Меня осенило, что это всего лишь догадка, но я слишком устала для упорного отрицания. Я успела смириться с постыдной правдой и больше не заботилась ни о добром имени Люциуса, ни, если уж на то пошло, о собственном достоинстве. Мой угрюмый рассказ о случившемся явился не самой удачной приправой к ленчу. При каждом появлении прислуги я умолкала из осторожности, хотя прислуга обычно знает больше других.
— Предупреждаю, я не вполне уверена, что все именно так, как выглядело со стороны, и уж точно я ни об кого не спотыкалась! Просто… чем больше я об этом думаю, тем яснее вижу, что вы были правы.
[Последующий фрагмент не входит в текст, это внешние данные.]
-- ==== Sys2Proof/Laws/Ops.lean ====
section
/-! SUPPORT. What each operation over memory and registers can do, said once: its frame as one equation, and what is read
after it. -/

namespace Sys2Proof.Machine

variable (s : State)

/-! Reads after an update of another field -/

@[simp] theorem memRead_setPc (v : RomAddr) (a : RamAddr) : memRead (s.setPc v) a = memRead s a := rfl
@[simp] theorem memRead_setAc (v : Nibble) (a : RamAddr) : memRead (s.setAc v) a = memRead s a := rfl
@[simp] theorem memRead_setHr (v : Nibble) (a : RamAddr) : memRead (s.setHr v) a = memRead s a := rfl
@[simp] theorem memRead_setLr (v : Nibble) (a : RamAddr) : memRead (s.setLr v) a = memRead s a := rfl
@[simp] theorem memRead_setCf (v : Bool) (a : RamAddr) : memRead (s.setCf v) a = memRead s a := rfl
@[simp] theorem memRead_setZf (v : Bool) (a : RamAddr) : memRead (s.setZf v) a = memRead s a := rfl
@[simp] theorem memRead_setSf (v : Bool) (a : RamAddr) : memRead (s.setSf v) a = memRead s a := rfl
@[simp] theorem memRead_setGf (v : Bool) (a : RamAddr) : memRead (s.setGf v) a = memRead s a := rfl
@[simp] theorem memRead_setEif (v : Bool) (a : RamAddr) : memRead (s.setEif v) a = memRead s a := rfl
@[simp] theorem memRead_setEir (v : Nibble) (a : RamAddr) : memRead (s.setEir v) a = memRead s a := rfl
@[simp] theorem memRead_setIntl (v : BitVec 6) (a : RamAddr) : memRead (s.setIntl v) a = memRead s a := rfl
@[simp] theorem memRead_setPorts (v : Ports) (a : RamAddr) : memRead (s.setPorts v) a = memRead s a := rfl
@[simp] theorem memRead_setCmds (v : Commands) (a : RamAddr) : memRead (s.setCmds v) a = memRead s a := rfl
@[simp] theorem memRead_setDivider (v : BitVec 19) (a : RamAddr) : memRead (s.setDivider v) a = memRead s a := rfl
@[simp] theorem memRead_setSio (v : Serial) (a : RamAddr) : memRead (s.setSio v) a = memRead s a := rfl
@[simp] theorem memRead_setCntl1 (v : Bool) (a : RamAddr) : memRead (s.setCntl1 v) a = memRead s a := rfl
@[simp] theorem memRead_setCntl2 (v : Bool) (a : RamAddr) : memRead (s.setCntl2 v) a = memRead s a := rfl
@[simp] theorem memRead_setPrev (v : EdgePins) (a : RamAddr) : memRead (s.setPrev v) a = memRead s a := rfl
@[simp] theorem memRead_setEnv (v : Env) (a : RamAddr) : memRead (s.setEnv v) a = memRead s a := rfl
@[simp] theorem memRead_setInputs (v : List Env) (a : RamAddr) : memRead (s.setInputs v) a = memRead s a := rfl
@[simp] theorem memRead_setFreeCount (v : Nat) (a : RamAddr) : memRead (s.setFreeCount v) a = memRead s a := rfl
@[simp] theorem memRead_setRom (v : Memory 8) (a : RamAddr) : memRead (s.setRom v) a = memRead s a := rfl
@[simp] theorem romRead_setPc (v : RomAddr) (a : RomAddr) : romRead (s.setPc v) a = romRead s a := rfl
@[simp] theorem romRead_setAc (v : Nibble) (a : RomAddr) : romRead (s.setAc v) a = romRead s a := rfl
@[simp] theorem romRead_setHr (v : Nibble) (a : RomAddr) : romRead (s.setHr v) a = romRead s a := rfl
@[simp] theorem romRead_setLr (v : Nibble) (a : RomAddr) : romRead (s.setLr v) a = romRead s a := rfl
@[simp] theorem romRead_setCf (v : Bool) (a : RomAddr) : romRead (s.setCf v) a = romRead s a := rfl
@[simp] theorem romRead_setZf (v : Bool) (a : RomAddr) : romRead (s.setZf v) a = romRead s a := rfl
@[simp] theorem romRead_setSf (v : Bool) (a : RomAddr) : romRead (s.setSf v) a = romRead s a := rfl
@[simp] theorem romRead_setGf (v : Bool) (a : RomAddr) : romRead (s.setGf v) a = romRead s a := rfl
@[simp] theorem romRead_setEif (v : Bool) (a : RomAddr) : romRead (s.setEif v) a = romRead s a := rfl
@[simp] theorem romRead_setEir (v : Nibble) (a : RomAddr) : romRead (s.setEir v) a = romRead s a := rfl
@[simp] theorem romRead_setIntl (v : BitVec 6) (a : RomAddr) : romRead (s.setIntl v) a = romRead s a := rfl
@[simp] theorem romRead_setPorts (v : Ports) (a : RomAddr) : romRead (s.setPorts v) a = romRead s a := rfl
@[simp] theorem romRead_setCmds (v : Commands) (a : RomAddr) : romRead (s.setCmds v) a = romRead s a := rfl
@[simp] theorem romRead_setDivider (v : BitVec 19) (a : RomAddr) : romRead (s.setDivider v) a = romRead s a := rfl
@[simp] theorem romRead_setSio (v : Serial) (a : RomAddr) : romRead (s.setSio v) a = romRead s a := rfl
@[simp] theorem romRead_setCntl1 (v : Bool) (a : RomAddr) : romRead (s.setCntl1 v) a = romRead s a := rfl
@[simp] theorem romRead_setCntl2 (v : Bool) (a : RomAddr) : romRead (s.setCntl2 v) a = romRead s a := rfl
@[simp] theorem romRead_setPrev (v : EdgePins) (a : RomAddr) : romRead (s.setPrev v) a = romRead s a := rfl
@[simp] theorem romRead_setEnv (v : Env) (a : RomAddr) : romRead (s.setEnv v) a = romRead s a := rfl
@[simp] theorem romRead_setInputs (v : List Env) (a : RomAddr) : romRead (s.setInputs v) a = romRead s a := rfl
@[simp] theorem romRead_setFreeCount (v : Nat) (a : RomAddr) : romRead (s.setFreeCount v) a = romRead s a := rfl
@[simp] theorem romRead_setRam (v : Memory 4) (a : RomAddr) : romRead (s.setRam v) a = romRead s a := rfl

/-! Frames: the operations that write RAM change nothing else -/

@[simp] theorem ramIndex_setRam (m : Memory 4) (b : RamAddr) : ramIndex (s.setRam m) b = ramIndex s b := rfl

theorem memWrite_eq (a : RamAddr) (v : Nibble) : memWrite s a v = s.setRam (s.ram.write (ramIndex s a) v) := rfl

theorem memWrite_frame (a : RamAddr) (v : Nibble) : memWrite s a v = s.setRam (memWrite s a v).ram := rfl

theorem writeTriple_frame (base : RamAddr) (v : RomAddr) : writeTriple s base v = s.setRam (writeTriple s base v).ram := by
  simp only [writeTriple, memWrite_eq, State.setRam_setRam, State.setRam_ram, ramIndex_setRam]

theorem writeHL_frame (v : Nibble) : writeHL v s = s.setRam (writeHL v s).ram := rfl

theorem stackSave_frame (pc12 : RomAddr) (w3 : Nibble) :
    stackSave pc12 w3 s = s.setRam (stackSave pc12 w3 s).ram := by
  simp only [stackSave, writeTriple, memWrite_eq, State.setRam_setRam, State.setRam_ram, ramIndex_setRam]

theorem stackRestore_frame : stackRestore s = s.setRam (stackRestore s).ram := rfl

theorem incrementL_frame :
    incrementL s = ((s.setLr (incrementL s).lr).setZf (incrementL s).zf).setSf (incrementL s).sf := rfl

theorem decrementL_frame :
    decrementL s = ((s.setLr (decrementL s).lr).setZf (decrementL s).zf).setSf (decrementL s).sf := rfl

theorem acceptInterrupt_frame (f : Factor) :
    acceptInterrupt f s =
      ((((s.setRam (stackSave s.pc (flagWord s) s).ram).setPc (factorVector f)).setSf true).setEif false).setIntl
        (s.intl &&& ~~~(1#6 <<< factorLatch f)) := by
  rw [acceptInterrupt, stackSave_frame]
  rfl

@[simp] theorem ramIndex_memWrite (a b : RamAddr) (v : Nibble) : ramIndex (memWrite s a v) b = ramIndex s b := rfl

@[simp] theorem romRead_memWrite (a : RamAddr) (v : Nibble) (b : RomAddr) : romRead (memWrite s a v) b = romRead s b := rfl

/-! Memory -/

/-- A read after a write (R76, R77): the written word at every address that answers to it, else the word as before. -/
theorem memRead_memWrite (a b : RamAddr) (v : Nibble) :
    memRead (memWrite s a v) b = if ramIndex s b = ramIndex s a then v else memRead s b :=
  Memory.read_write s.ram (ramIndex s a) (ramIndex s b) v

theorem ramIndex_lt (a : RamAddr) : ramIndex s a < (ramMask s.part).toNat + 1 := by
  unfold ramIndex
  rw [BitVec.toNat_and]
  exact Nat.lt_succ_of_le Nat.and_le_right

theorem romIndex_lt (a : RomAddr) : romIndex s a < (romMask s.part).toNat + 1 := by
  unfold romIndex
  rw [BitVec.toNat_and]
  exact Nat.lt_succ_of_le Nat.and_le_right

/-- A write keeps the canonical form of RAM. -/
theorem memWrite_wf (a : RamAddr) (v : Nibble) (h : s.ram.wf ((ramMask s.part).toNat + 1) = true) :
    (memWrite s a v).ram.wf ((ramMask s.part).toNat + 1) = true :=
  Memory.wf_write _ _ v s.ram (ramIndex_lt s a) h

theorem writeTriple_wf (base : RamAddr) (v : RomAddr) (h : s.ram.wf ((ramMask s.part).toNat + 1) = true) :
    (writeTriple s base v).ram.wf ((ramMask s.part).toNat + 1) = true := by
  simp only [writeTriple, memWrite_eq, State.setRam_ram, ramIndex_setRam]
  exact Memory.wf_write _ _ _ _ (ramIndex_lt s _)
    (Memory.wf_write _ _ _ _ (ramIndex_lt s _) (Memory.wf_write _ _ _ _ (ramIndex_lt s _) h))

theorem stackSave_wf (pc12 : RomAddr) (w3 : Nibble) (h : s.ram.wf ((ramMask s.part).toNat + 1) = true) :
    (stackSave pc12 w3 s).ram.wf ((ramMask s.part).toNat + 1) = true := by
  rw [stackSave, writeTriple_frame]
  simp only [memWrite_eq, State.setRam_ram, ramIndex_setRam]
  exact Memory.wf_write _ _ _ _ (ramIndex_lt s _)
    (Memory.wf_write _ _ _ _ (ramIndex_lt s _) (writeTriple_wf s _ _ h))

theorem stackRestore_wf (h : s.ram.wf ((ramMask s.part).toNat + 1) = true) :
    (stackRestore s).ram.wf ((ramMask s.part).toNat + 1) = true :=
  memWrite_wf s _ _ h

/-- The physical words of two addresses that agree in their low seven bits are those of the same array only if the
addresses agree there: different low bits give different words on both chips. -/
theorem ramIndex_ne_of_low (a b : RamAddr) (h : a.extractLsb' 0 7 ≠ b.extractLsb' 0 7) : ramIndex s a ≠ ramIndex s b := by
  intro he
  apply h
  have key : ∀ m : RamAddr, m.extractLsb' 0 7 = 0x7F#7 → a &&& m = b &&& m → a.extractLsb' 0 7 = b.extractLsb' 0 7 := by
    intro m hm hab
    have h' := congrArg (fun x : RamAddr => x.extractLsb' 0 7) hab
    simp only [BitVec.extractLsb'_and, hm] at h'
    have hall : ∀ x : BitVec 7, x &&& 0x7F#7 = x := by decide
    rwa [hall, hall] at h'
  unfold ramIndex at he
  refine key (ramMask s.part) ?_ (BitVec.eq_of_toNat_eq he)
  cases s.part <;> rfl

/-- The words of a triple after it is written, where the three words are different (R88 (f)). -/
theorem memRead_writeTriple (base b : RamAddr) (v : RomAddr)
    (h01 : ramIndex s base ≠ ramIndex s (base + 1#8)) (h02 : ramIndex s base ≠ ramIndex s (base + 2#8))
    (h12 : ramIndex s (base + 1#8) ≠ ramIndex s (base + 2#8)) :
    memRead (writeTriple s base v) b =
      if ramIndex s b = ramIndex s base then v.extractLsb' 0 4
      else if ramIndex s b = ramIndex s (base + 1#8) then v.extractLsb' 4 4
      else if ramIndex s b = ramIndex s (base + 2#8) then v.extractLsb' 8 4
      else memRead s b := by
  unfold writeTriple
  simp only [memRead_memWrite, ramIndex_memWrite]
  by_cases h0 : ramIndex s b = ramIndex s base
  · simp [h0, h01, h02]
  · by_cases h1 : ramIndex s b = ramIndex s (base + 1#8)
    · simp [h1, h12, Ne.symm h01]
    · simp [h0, h1]

/-! The stack -/

/-- The four words of an allowed level and the word of SPW are five different words on both chips (R37, R39). -/
theorem stackAddr_distinct (level : Nibble) (h : level ≠ 0xF#4) (i j : Nat) (hi : i < 4) (hj : j < 4) :
    (i ≠ j → ramIndex s (stackAddr level + BitVec.ofNat 8 i) ≠ ramIndex s (stackAddr level + BitVec.ofNat 8 j)) ∧
      ramIndex s (stackAddr level + BitVec.ofNat 8 i) ≠ ramIndex s spwAddr := by
  have key : ∀ (l : Nibble) (i j : Fin 4), l ≠ 0xF#4 →
      (i ≠ j → (stackAddr l + BitVec.ofNat 8 i).extractLsb' 0 7 ≠ (stackAddr l + BitVec.ofNat 8 j).extractLsb' 0 7) ∧
        (stackAddr l + BitVec.ofNat 8 i).extractLsb' 0 7 ≠ spwAddr.extractLsb' 0 7 := by decide
  obtain ⟨h1, h2⟩ := key level ⟨i, hi⟩ ⟨j, hj⟩ h
  exact ⟨fun hne => ramIndex_ne_of_low s _ _ (h1 (fun he => hne (congrArg Fin.val he))), ramIndex_ne_of_low s _ _ h2⟩

end Sys2Proof.Machine
end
Джун, в тот самый день ты сказала, что эти двое завели интрижку прямо у меня под носом, а я отказалась поверить. Но вот я прихожу домой, нахожу их вместе в кабинке для переодевания и — что самое смешное — не верю даже тогда!
Джун, должно быть, потеряла дар речи от того, что так точно выбрала время для своих обличений. Так или иначе, я ждала вопля: «Вот видишь!», но его не последовало.
— Значит, теперь ты веришь? — уточнила практичная Бетти.
— Д-да… думаю, что да. Это очень нелегко.
— Но тебе, конечно, хотелось бы знать, сколько это продолжалось и как началось? — спросила Джун, опомнившись.
Я отодвинула тарелку, сложила салфетку и поднялась из-за стола. Я не видела смысла в болезненных раздумьях.
— Нет, не хотелось бы. Давайте перейдем в солярий и выпьем кофе там.
Мои подруги последовали за мной в залитое солнцем помещение.
— Наверное, стоит сказать себе: это было слишком хорошо, чтобы быть правдой, — заметила я за кофе.
— Да уж, правда никогда не бывает хороша, — согласилась Бетти.
Прошло десять дней. Сентябрь близился к концу, я вернулась в Нью-Йорк и сидела в библиотеке своей квартиры, у окна с видом на Пятую авеню, праздно наблюдая за полуденной транспортной пробкой в ожидании Нейта Натаниеля. Душеприказчиком Люциуса был Кредитный банк, а Нейт выступал как его представитель. Этим утром по телефону он объявил, что у него есть для меня новости.
Я продолжала одеваться в черное, но уже по привычке, поскольку утрата была омрачена гневом — моим теперешним постоянным спутником. У меня была масса времени, чтобы поразмыслить над обстоятельствами смерти Люциуса. Его предсмертные судороги снова и снова возникали в моем сознании, все больше напоминая зловещий видеоклип, в памяти всплывали мелочи, которым поначалу я не придала значения. Сознавая, что интрижка завязалась, быть может, с первых же дней и продолжалась все лето, воображая то, что предшествовало моему появлению в кабинке, я невольно вспоминала слова Джун: «Самый большой слепец — рогоносец!» Мой гнев, все более яростный, был направлен на Монику, а не на Люциуса, который, как и Гил (теперь я это знала), стал жертвой развратницы. Это она толкнула его на путь греха. Люциус не нашел в себе сил противиться чарам Моники.
Из окна квартиры, расположенной на пятнадцатом этаже одного из самых престижных зданий города, был еще и потрясающий вид на Центральный парк. Я устремила взгляд вдаль и подумала, что осенью парк напоминает лоскутное одеяло в красно-желто-коричневых тонах, протянувшееся до самого горизонта. Дни становились все короче, лето прошло, а с ним заканчивалась и самая долгая глава моей жизни. Вот-вот предстояло поставить в ней последнюю точку.
Из времен года в Нью-Йорке я больше всего любила раннюю осень, потому что она несла с собой открытие сезона в опере, балете, концертных залах — начало всевозможных интересных событий. Я думала о том, что это поможет примириться со вдовством, и прикидывала разные возможности, в том числе поездку в какие-нибудь экзотические места — это, как ничто иное, помогает проветрить мозги. Куда нацелиться?